-- ==== Sys2Proof/Certificates/Slice0/Obligations.lean ====
section
/-! DEFINITION. Obligations.lean: the statements about the part, from the spec's rules. A clause says of a
command that `exec` answers a next state, and what that state holds. -/
open Sys2Proof Sys2Proof.Machine Sys2Proof.Safety

/-- A step runs the command at the front of the queue with the rest; on an empty queue time passes (the choice of log entry 1). For every state with a command at the front of its queue, the step is exec of that command on the state with the rest of the queue; with an empty queue it is a next state in which time has passed. That time passes then, and by how much, is the model's choice (log entry 1), not a rule of the spec. -/
def Obligations.StepRunsFront : Prop :=
  (∀ (i : Instr) (rest : List Instr) (s : State), s.pending = i :: rest → step s = exec i { s with pending := rest }) ∧
  ∀ s : State, s.pending = [] → step s = .next s.passTime

/-- What the machine holds at reset. The queue is empty; memory lists nothing and is in canonical form, as the registers are; PLL and core run with RADIO, RING and MSU off; the core is at the boot ROM's entry in machine mode with interrupts off and every general register 0 (the general registers and the time-base count are the model's choice, log entry 4). -/
def Obligations.ResetState : Prop :=
  State.reset.pending = [] ∧ State.reset.mem.cells = [] ∧ Canonical State.reset ∧ State.reset.clocked = true ∧ State.reset.coreRuns = true ∧
    DomainsOff State.reset ∧ State.reset.core.cpu.pc = 0 ∧ State.reset.core.um = false ∧ State.reset.core.status = 0 ∧
    (∀ r, State.reset.core.cpu.get r = 0) ∧ (∀ n, (State.reset.eng n).st ≠ .running) ∧ State.reset.pairState = pairOff ∧
    State.reset.rg = rgBypass ∧ State.reset.pins.bypass = true ∧ State.reset.dict.run = none

/-- Every step keeps memory and registers in their canonical form. From every state whose memory lists its bytes with addresses strictly rising and none equal to what an unlisted address reads as, and whose registers are listed alike, a step that goes on leaves both so. -/
def Obligations.CanonicalKept : Prop :=
  ∀ s t : State, Canonical s → step s = .next t → Canonical t

/-- A command's effect leaves the queue of the commands behind it alone. For every command and every state, where exec goes on the queue is as it was, so that the commands behind it run in the order in which they came. -/
def Obligations.QueueKept : Prop :=
  ∀ (i : Instr) (s t : State), exec i s = .next t → t.pending = s.pending

/-- A GO captures the whole shadow, and a second GO is discarded (R26). A write of 1 to a block's GO with nothing pending captures every shadow register of the block and sets PEND, changing no other register and no byte of memory; a GO while a commit is pending sets OVR and keeps the pending set; a later write of a shadow register leaves the pending set as it is. -/
def Obligations.CommitCapture : Prop :=
  (∀ (b : Blk) (s : State), Core (blkBase b + 0xFF0) s →
      s.pend b = none →
      inGroup b s = false →
      ∃ t, exec (.commitGo b) s = .next t ∧
        t.pend b = some ⟨s.shadow b, s.now, false⟩ ∧
        t.on (cf b LOOM_COMMIT.PEND) = true ∧
        t.mem = s.mem ∧
        RegsBut [blkBase b + 0xFF0] s t) ∧
  (∀ (b : Blk) (s : State), Core (blkBase b + 0xFF0) s →
      (s.pend b).isSome = true →
      ∃ t, exec (.commitGo b) s = .next t ∧
        t.on (cf b LOOM_COMMIT.OVR) = true ∧
        t.pend b = s.pend b ∧
        t.mem = s.mem ∧
        RegsBut [blkBase b + 0xFF0] s t) ∧
  (∀ (b : Blk) (p : PendingSet) (addr data : Word) (s : State), addr.toNat ∈ (shadowPairs b).map Prod.fst →
      Takes .coreData addr.toNat s →
      s.pend b = some p →
      DictRest s →
      ∃ t, exec (.registerWrite .coreData addr data) s = .next t ∧
        t.pend b = some p ∧
        (shadowPairs b).all (fun e => t.reg e.2 == s.reg e.2) = true)

/-- The end of a commit's check, and a group GO. What the end of a block's check and a group's GO do. (1) COMMIT_CHECK_DONE of a block whose pending set fails its check drops the set, clears PEND, sets REJ with the check's code in COMMIT_ERR, and changes no other register, no live set and no byte of memory. (2) COMMIT_CHECK_DONE of a block whose pending set passes its check lets the set wait for its boundary and changes no register and no byte of memory. (3) GROUP_COMMIT_GO with no group pending and every member powered and without a commit of its own captures every member's shadow, sets the group's PEND and each member's, and names the group. (4) While a group is pending GROUP_COMMIT_GO sets OVR and changes nothing else. (5) With a member's own commit pending the group is rejected with the lowest-numbered such member in FAILBLK; each such member records BUSY and goes on, its REJ as it was, and every other member records GROUP and sets REJ. (6) GROUP_COMMIT_GO with a member whose domain is off is rejected with REJ and FAILBLK = 0xF and captures nothing. -/
def Obligations.CommitChecks : Prop :=
  (∀ (b : Blk) (p : PendingSet) (code : Nat) (s : State), s.clocked = true →
      s.blkOn b = true →
      s.pend b = some p →
      p.passed = false →
      inGroup b s = false →
      blkCheck b (s.takeLive p.live) = some code →
      ∃ t, exec (.commitCheckDone (.own b)) s = .next t ∧
        t.pend b = none ∧
        t.on (cf b LOOM_COMMIT.PEND) = false ∧
        t.on (cf b LOOM_COMMIT.REJ) = true ∧
        t.get (cf b LOOM_COMMIT.COMMIT_ERR) = code % 256 ∧
        t.mem = s.mem ∧
        RegsBut [blkBase b + 0xFF0] s t) ∧
  (∀ (b : Blk) (p : PendingSet) (s : State), s.clocked = true →
      s.blkOn b = true →
      s.pend b = some p →
      p.passed = false →
      inGroup b s = false →
      blkCheck b (s.takeLive p.live) = none →
      ∃ t, exec (.commitCheckDone (.own b)) s = .next t ∧
        t.pend b = some { p with passed := true } ∧
        t.mem = s.mem ∧
        t.regs = s.regs) ∧
  (∀ (mask : BitVec 5) (s : State), Core Reg.SYSC_GCOMMIT s →
      s.tick.group = none →
      (members mask).all (fun b => s.blkOn b && (s.pend b).isNone) = true →
      ∃ t, exec (.groupCommitGo mask) s = .next t ∧
        t.tick.group = some (mask, s.now, (members mask).isEmpty) ∧
        t.on SYSC_GCOMMIT.PEND = true ∧
        (members mask).all (fun b => t.pend b == some ⟨s.shadow b, s.now, false⟩ && t.on (cf b LOOM_COMMIT.PEND)) = true ∧
        t.get SYSC_GCOMMIT.MASK = mask.toNat ∧
        t.mem = s.mem ∧
        RegsBut (Reg.SYSC_GCOMMIT :: (members mask).map (fun b => blkBase b + 0xFF0)) s t) ∧
  (∀ (mask : BitVec 5) (s : State), Core Reg.SYSC_GCOMMIT s →
      s.tick.group.isSome = true →
      ∃ t, exec (.groupCommitGo mask) s = .next t ∧
        t.tick = s.tick ∧
        t.on SYSC_GCOMMIT.OVR = true ∧
        t.get SYSC_GCOMMIT.MASK = s.get SYSC_GCOMMIT.MASK ∧
        t.mem = s.mem ∧
        RegsBut [Reg.SYSC_GCOMMIT] s t) ∧
  (∀ (mask : BitVec 5) (b : Blk) (s : State), Core Reg.SYSC_GCOMMIT s →
      s.tick.group = none →
      (members mask).all (fun c => s.blkOn c) = true →
      (members mask).find? (fun c => (s.pend c).isSome) = some b →
      ∃ t, exec (.groupCommitGo mask) s = .next t ∧
        t.on SYSC_GCOMMIT.REJ = true ∧
        t.get SYSC_GCOMMIT.FAILBLK = blkBit b ∧
        (members mask).all (fun c => t.pend c == s.pend c) = true ∧
        (members mask).all (fun c => if (s.pend c).isSome then t.get (cf c LOOM_COMMIT.COMMIT_ERR) == 2 && t.on (cf c LOOM_COMMIT.REJ) == s.on (cf c LOOM_COMMIT.REJ) else t.get (cf c LOOM_COMMIT.COMMIT_ERR) == 1 && t.on (cf c LOOM_COMMIT.REJ)) = true ∧
        t.tick.group = none ∧
        t.mem = s.mem) ∧
  (∀ (mask : BitVec 5) (s : State), Core Reg.SYSC_GCOMMIT s →
      s.tick.group = none →
      (members mask).any (fun b => !(s.blkOn b)) = true →
      ∃ t, exec (.groupCommitGo mask) s = .next t ∧
        t.tick = s.tick ∧
        t.on SYSC_GCOMMIT.REJ = true ∧
        t.get SYSC_GCOMMIT.FAILBLK = 0xF ∧
        t.mem = s.mem ∧
        RegsBut [Reg.SYSC_GCOMMIT] s t)

/-- A tick boundary advances the tick and raises its interrupt. What TICK_BOUNDARY does, the dictionary engine at rest. (1) With the switchable domains off, network time not valid and no commit pending, it adds 1 to SYSC_TICK, advances the slot phase modulo 10, sets FREE and SYSC_IRQ.TICK, sets TICKLOST where TICK was still set, advances the snapshot generation, starts the tick at the present count and changes no byte of memory. (2) In every state in which boundaries come it sets SYSC_IRQ.TICK, and TICKLOST where TICK was still set, advances the snapshot generation and starts the tick at the present count. -/
def Obligations.TickBoundary : Prop :=
  (∀ (levels : List (BitVec 10 × Nat)) (peak : BitVec 10) (s : State), s.ticking = true →
      s.time.valid = false →
      DomainsOff s →
      DictRest s →
      Unrouted 0x3A s →
      blks.all (fun b => (s.pend b).isNone) = true →
      s.tick.group = none →
      s.loom.blankFrom = none →
      ∃ t, exec (.tickBoundary levels peak) s = .next t ∧
        t.reg Reg.SYSC_TICK = s.reg Reg.SYSC_TICK + 1 ∧
        t.get SYSC_TICKSTAT.SLOTPH = (s.get SYSC_TICKSTAT.SLOTPH + 1) % 10 ∧
        t.on SYSC_TICKSTAT.FREE = true ∧
        t.on SYSC_IRQ.TICK = true ∧
        t.on SYSC_IRQ.TICKLOST = (s.on SYSC_IRQ.TICK || s.on SYSC_IRQ.TICKLOST) ∧
        t.tick.snapGen = s.tick.snapGen + 1 ∧
        t.tick.startAt = s.now ∧
        t.mem = s.mem) ∧
  (∀ (levels : List (BitVec 10 × Nat)) (peak : BitVec 10) (s : State), s.ticking = true →
      DictRest s →
      ∃ t, exec (.tickBoundary levels peak) s = .next t ∧
        t.on SYSC_IRQ.TICK = true ∧
        t.on SYSC_IRQ.TICKLOST = (s.on SYSC_IRQ.TICK || s.on SYSC_IRQ.TICKLOST) ∧
        t.tick.snapGen = s.tick.snapGen + 1 ∧
        t.tick.startAt = s.now)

---

▶ What to work on
Set down, please, the lines from the line holding "blks.all (fun b" through the final line of the data, exactly and with nothing added.

▶ Reply
      blks.all (fun b => (s.pend b).isNone) = true →
      s.tick.group = none →
      s.loom.blankFrom = none →
      ∃ t, exec (.tickBoundary levels peak) s = .next t ∧
        t.reg Reg.SYSC_TICK = s.reg Reg.SYSC_TICK + 1 ∧
        t.get SYSC_TICKSTAT.SLOTPH = (s.get SYSC_TICKSTAT.SLOTPH + 1) % 10 ∧
        t.on SYSC_TICKSTAT.FREE = true ∧
        t.on SYSC_IRQ.TICK = true ∧
        t.on SYSC_IRQ.TICKLOST = (s.on SYSC_IRQ.TICK || s.on SYSC_IRQ.TICKLOST) ∧
        t.tick.snapGen = s.tick.snapGen + 1 ∧
        t.tick.startAt = s.now ∧
        t.mem = s.mem) ∧
  (∀ (levels : List (BitVec 10 × Nat)) (peak : BitVec 10) (s : State), s.ticking = true →
      DictRest s →
      ∃ t, exec (.tickBoundary levels peak) s = .next t ∧
        t.on SYSC_IRQ.TICK = true ∧
        t.on SYSC_IRQ.TICKLOST = (s.on SYSC_IRQ.TICK || s.on SYSC_IRQ.TICKLOST) ∧
        t.tick.snapGen = s.tick.snapGen + 1 ∧
        t.tick.startAt = s.now)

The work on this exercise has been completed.